Therefore, the corresponding configurations of the surfaces 18′ and 20′ may, in at least one preferred embodiment, be defined by a substantially “stepped configuration”. Such a stepped configuration includes each of the confronting surfaces 18′ and 20′ having a plurality of substantially annular steps, as represented throughout FIGS. 1 through 10. More specifically, with reference to FIGS. 5 and 6, the mounting assembly 18 includes a plurality of annularly shaped steps 18″ which collectively define the confronting surface 18′ disposed in continuous engagement with the under surface or relatively unexposed surface 20′ of the cover structure 20. The stepped configuration of the surface 20′ of the cover structure 20 is clearly represented in FIG. 3 as is the mating relation or engagement between the annular steps 20″ and 18″ as indicated. As should also be noted, the plurality of annular steps 20″ continue on the exposed or outer surface of the cover structure 20 in order to provide a more decorative or aesthetic appearance.

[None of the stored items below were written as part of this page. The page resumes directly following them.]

/-! ### Ports and buses at entry and exit (R284, R307, R415) -/

/-- Ports that are up now: ILV0, ILV1 trained, FRD0, FRD1 with their link UP. -/
def State.portsUp (s : State) : BitVec 4 :=
  BitVec.ofNat 4 (ofPositions ((List.range 4).filter fun p =>
    if p < 2 then s.phyState p = phActive else s.lnkState p = lnUp))

/-- A port may enter electrical idle: its link is down, or it is at an idle point (R307); a Fyrd port has sent what
waits, the STATE of this entry with it (R448). (log 98 DEDUCED) -/
def State.mayIdle (s : State) (p : Nat) : Bool :=
  s.lnkState p = lnDown || (s.idlePoint p && (p < 2 || s.lnkState p ≠ lnUp || (s.lnkOf p).qReq.isEmpty))

/-- The enabled ports that may do so leave for electrical idle (R284). (log 98 DEDUCED) -/
def idlePorts (s : State) : State :=
  forEach ((List.range 4).filter fun p => s.portEnabled p && s.mayIdle p) startIdle s

/-- Every enabled port is in electrical idle. (log 98 DEDUCED) -/
def State.portsIdle (s : State) : Bool := (List.range 4).all fun p => !s.portEnabled p || (s.phyOf p).elecIdle

/-- Every enabled port in IDLE or on its way there trains, and the CAN controllers come back to their buses.
(log 98 DEDUCED) -/
def portsBack (s : State) : State :=
  canResume (forEach ((List.range 4).filter fun p => s.portEnabled p &&
    (s.phyState p = phIdle || (s.phyOf p).idleMarks.isSome)) phyTrain s)

/-- Before P2 or deeper: STATE with DESCENDING to the flock, and the CAN controllers leave their buses. -/
def leaveBuses (s : State) : State :=
  let s := if s.joined then sendState true s else s
  canRelease 1 (canRelease 0 s)

/-! ### Refusal and hold (R185, R187) -/

/-- A descent to `t` is held. -/
def State.descentHeld (s : State) (t : Nat) : Bool :=
  (2 ≤ t && s.otp.prog.isSome) || (3 ≤ t && s.upd.op != .none) || s.stoState = 2

/-- EVTn is enabled as a wake source (R237). -/
def State.evtWakes (s : State) (n : Nat) : Bool := s.fld (EVT_CFG n) 0 2 ≠ 0 && s.flag (EVT_CFG n) 2

/-- CAN activity on controller `c` may wake from state `t` (R420); in P5 its detector keeps CANCTL FLAGS bit 2. -/
def State.canWakes (s : State) (c t : Nat) : Bool :=
  (if 5 ≤ s.ladder then s.pwr.canDetect.getLsbD c else s.canFlag c 2) &&
    (t ≤ 4 || (t = 5 && s.flag PWR_WAKE_EN (5 + c)))

/-- A wake source other than RST_N is enabled for P5 or P6 (Table 9-2). -/
def State.anyWake (s : State) (t : Nat) : Bool :=
  ((List.range 4).any fun n => s.evtWakes n && s.flag PWR_WAKE_EN n) || s.flag PWR_WAKE_EN 4 || s.flag PWR_WAKE_EN 7 ||
    (t = 5 && (s.canWakes 0 5 || s.canWakes 1 5))

/-- The first check of Table 9-5 that fails; 0 where none does. -/
def State.refuseCode (s : State) (t vhold : Nat) : Nat :=
  if 5 ≤ t ∧ !s.anyWake t then 1
  else if t ≤ 4 ∧ !s.activeChannels.isEmpty then 2
  else if s.reserveLow then 3
  else if 6 ≤ t then 0
  else [0, 4, 5, 6].getD (s.admission (t ≠ 3) vhold) 0

/-- A new VHOLD_SNS code outside a store. (log 69 DESIGN CHOICE) -/
def noteVhold (vhold : Nat) (s : State) : State :=
  (s.setFld STO_SNS 0 10 vhold).setFld STO_EST 0 24 (min (s.energyOf vhold / 32000000000) 0xFFFFFF)

/-- The newest VHOLD_SNS code. (log 204 DESIGN CHOICE) -/
def State.vholdNow (s : State) : Nat := s.fld STO_SNS 0 10

/-- A refusal ends: REFUSE 0. (log 94 DEDUCED) -/
def refusalEnd (s : State) : State := { s with pwr := { s.pwr with refused := none } }.setFld PWR_STAT 12 4 0

/-- A descent is refused. (log 94 DEDUCED) -/
def refuse (t code : Nat) (s : State) : State :=
  ({ s with pwr := { s.pwr with refused := some t } }.setFld PWR_STAT 12 4 code).raise PWR_STAT 16

/-! ### Entries and exits -/

/-- An exit sequence starts (Table 9-4, P1 to P4). (log 29 DEDUCED, 97 DEDUCED) -/
def exitStart (s : State) : State :=
  { s with pwr := { s.pwr with exiting := some s.ladder, dozeHeld := false } }.raise PWR_STAT 9

/-- An entry sequence starts at step `st`. -/
def entryStart (t : Nat) (st : EntryStep) (s : State) : State :=
  { s with pwr := { s.pwr with entry := some (t, st), committed := false, lateWake := none, dozeHeld := false,
                               upAtEntry := if s.ladder = 0 then s.portsUp else s.pwr.upAtEntry } }.raise PWR_STAT 8

/-- The entry into P3 or deeper starts: the ports close to new requests (Table 9-3). -/
def descend (t : Nat) (s : State) : State :=
  let s := entryStart t .drain (refusalEnd s)
  leaveBuses { s with pwr := { s.pwr with portsClosed := true } }

/-- The entry into P2 starts from P1. -/
def doze (s : State) : State := idlePorts (leaveBuses (entryStart 2 .last s))

/-- The device stands where a descent may start: serving, no entry, no exit, no power-loss flow.
(log 105 DESIGN CHOICE) -/
def State.mayDescend (s : State) : Bool :=
  s.ctl.phase = .run && s.pwr.entry.isNone && s.pwr.exiting.isNone && !s.supplyAway && s.ladder ≤ 2

/-- Try the descent to `t`, P3 or deeper (R178, R185, R187); from P1 or P2 the exit comes first.
(log 104 DESIGN CHOICE, 105 DESIGN CHOICE) -/
def tryDescent (t vhold : Nat) (s : State) : State :=
  if !s.mayDescend ∨ t < 3 then s
  else if s.descentHeld t then s.raise PWR_STAT 10
  else
    let s := s.lower PWR_STAT 10
    let code := s.refuseCode t vhold
    if code ≠ 0 then refuse t code s
    else if s.ladder = 0 then descend t s
    else exitStart (refusalEnd s)

/-- PWR_WAKE_SRC takes a wake; a wake from P3 or deeper resets every vote (R182). -/
def wakeRecord (src : Nat) (s : State) : State :=
  let n := s.ladder
  let s := (s.setFlds PWR_WAKE_SRC [(0, 4, src), (4, 3, n)]).bump PWR_WAKE_SRC 8 16 1
  if 3 ≤ n then { s with pwr := { s.pwr with votes := [] } } else s

/-- PMIC_ON rises: the wake request (R28). The core starts from its reset values; a P5 wake starts the door flow at
its tick (R40, R237). -/
def powerUp (src tick : Nat) (s : State) : State :=
  let n := s.ladder
  let after := s.ctl.warmAfterExit
  let abort := s.flag SYS_DOOR_STAT 3
  let s := (clearCold s).putFlag SYS_DOOR_STAT 3 abort
  let s := { s with pwr := { s.pwr with exiting := some n } }
  let s := { s with ctl := { s.ctl with pmicOn := true, porHigh := false, railsOk := false, monitorsArmed := false,
                                        warmAfterExit := after } }
  if n = 5 then
    let s := { s with door := { DoorSt.reset with counting := true, ticks := s.rtc.raw - tick } }
    s.setFlds SYS_DOOR_STAT [(0, 1, 1), (4, 4, src)]
  else s

/-- A wake of the resting state (R182) by a source that came in raw tick `tick`, the wake tick (R237). -/
def exitBy (src tick : Nat) (s : State) : State :=
  let s := wakeRecord src s
  let s := if 5 ≤ s.ladder then powerUp src tick s else exitStart s
  { s with pwr := { s.pwr with wakeTick := some tick } }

Looking to the embodiment of FIG. 11, it is recognized that all or part of the mounting assembly 18 may be integrally formed with the cover structure 20. In that regard, heat transferring conductivity is established between the illumination assembly and the cover structure 20, preferably, but not necessarily via the mounting assembly 18.

Due to the fact that the cover structure 20 extends outwardly some distance from the illumination assembly, but further because the enlarged exterior surface area of the cover structure 20 is disposed substantially exposed to an area being illuminated by said illumination assembly 12, such as exterior of the mounting surface at which the light fixture assembly 10 is mounted, either on or in, further facilitates the dissipation of heat being transferred from the illumination assembly 12. More specifically and as should be apparent, the heat being removed from the illumination assembly 12 is transferred there from to the cover structure 20, and there from is radiated to the surrounding environment. As noted, the cover structure 20 of the present invention, by being exposed to the surrounding environment instead of being contained within or behind a mounting surface, is able to take advantage of the exposed surface area to radiate the heat away and continuously pull more heat from the illumination assembly 12. In that regard, the heat dissipating qualities are virtually limitless, even if the opening or socket into which the light fixture is to be disposed or mounted has been pre-defined, because the heat sink is located outside of the mounting surface as part of the ornamental components of the fixture and can thus be increased in size and surface area to increase the power capacity and the light output that can be achieved by the lighting fixture 10.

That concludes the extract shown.